⟨

/-- The rows of R83 and the reserved values of R94 are all there is. -/
theorem opcode_cases (op : BitVec 4) :
    (op = 0x0#4 ∨ op = 0x1#4 ∨ op = 0x2#4 ∨ op = 0x3#4 ∨ op = 0x4#4 ∨ op = 0x5#4 ∨ op = 0x6#4 ∨ op = 0x8#4
      ∨ op = 0x9#4 ∨ op = 0xA#4 ∨ op = 0xB#4 ∨ op = 0xC#4)
    ∨ (op = 0x7#4 ∨ op = 0xD#4 ∨ op = 0xE#4 ∨ op = 0xF#4) := by
  decide +revert

/-- Settles O2, row by row: a word that decodes is the layout of its fields. -/
theorem encodeDecodeRoundTrip : Obligations.EncodeDecodeRoundTrip := by
  intro w i h
  obtain ⟨hnop, hrtype, hload, hstore, hbranch, hjump, hsyscall, hlookup, hadvance, hfetch, hfinalize, hconfigure⟩ :=
    decode_of_fieldOp w
  obtain (hop | hop | hop | hop | hop | hop | hop | hop | hop | hop | hop | hop) | hreserved := opcode_cases (fieldOp w)
  · exact encode_of_decodeAddrOnly (hnop hop ▸ h) hop (fun _ => rfl) fun _ => rfl
  · exact encode_of_decodeThreeOperands (hrtype hop ▸ h) hop (fun _ _ _ _ => rfl) fun _ _ _ _ => rfl
  · exact encode_of_decodeTwoOperands (hload hop ▸ h) hop (fun _ _ _ => rfl) fun _ _ _ => rfl
  · exact encode_of_decodeTwoOperands (hstore hop ▸ h) hop (fun _ _ _ => rfl) fun _ _ _ => rfl
  · exact encode_of_decodeAddrOnly (hbranch hop ▸ h) hop (fun _ => rfl) fun _ => rfl
  · exact encode_of_decodeAddrOnly (hjump hop ▸ h) hop (fun _ => rfl) fun _ => rfl
  · exact encode_of_decodeAddrOnly (hsyscall hop ▸ h) hop (fun _ => rfl) fun _ => rfl
  · exact encode_of_decodeAddrOnly (hlookup hop ▸ h) hop (fun _ => rfl) fun _ => rfl
  · exact encode_of_decodeBare (hadvance hop ▸ h) hop rfl rfl
  · exact encode_of_decodeAddrOnly (hfetch hop ▸ h) hop (fun _ => rfl) fun _ => rfl
  · exact encode_of_decodeBare (hfinalize hop ▸ h) hop rfl rfl
  · exact encode_of_decodeConfigure (hconfigure hop ▸ h) hop
  · exact absurd h (decode_ne_ok_of_error .reservedOp (decode_of_reservedOp hreserved) i)

/-! The rows of R83. -/

/-- The mask that selects one field of a word. -/
def fieldMask (start len : Nat) : CommandWord := (BitVec.allOnes len).setWidth 64 <<< start

/-- Words that agree under the mask of a field agree in the field. -/
theorem and_fieldMask_eq_iff {start len : Nat} (hfit : start + len ≤ 64) {w m : CommandWord} :
    w &&& fieldMask start len = m &&& fieldMask start len ↔ w.extractLsb' start len = m.extractLsb' start len := by
  constructor
  case mp =>
    intro h
    ext k hk
    have hbit := congrArg (fun v => v.getLsbD (start + k)) h
    have hin : start + k < 64 := by omega
    simpa [fieldMask, hk, hin] using hbit
  case mpr =>
    intro h
    ext k hk
    by_cases hin : start ≤ k ∧ k < start + len
    · have hbit := congrArg (fun v => v.getLsbD (k - start)) h
      have hlt : k - start < len := by omega
      have hsum : start + (k - start) = k := by omega
      have hbit' : w[k] = m[k] := by simpa [hlt, hsum, hk, BitVec.getLsbD_eq_getElem] using hbit
      simp [hbit']
    · have hout : (fieldMask start len).getLsbD k = false := by
        simp [fieldMask]
        omega
      rw [BitVec.getLsbD_eq_getElem hk] at hout
      simp [hout]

⟩

INSTRUCTIONS TO FOLLOW
Write out each line above that contains the word "hconfigure".

RESULT
  obtain ⟨hnop, hrtype, hload, hstore, hbranch, hjump, hsyscall, hlookup, hadvance, hfetch, hfinalize, hconfigure⟩ :=
  · exact encode_of_decodeConfigure (hconfigure hop ▸ h) hop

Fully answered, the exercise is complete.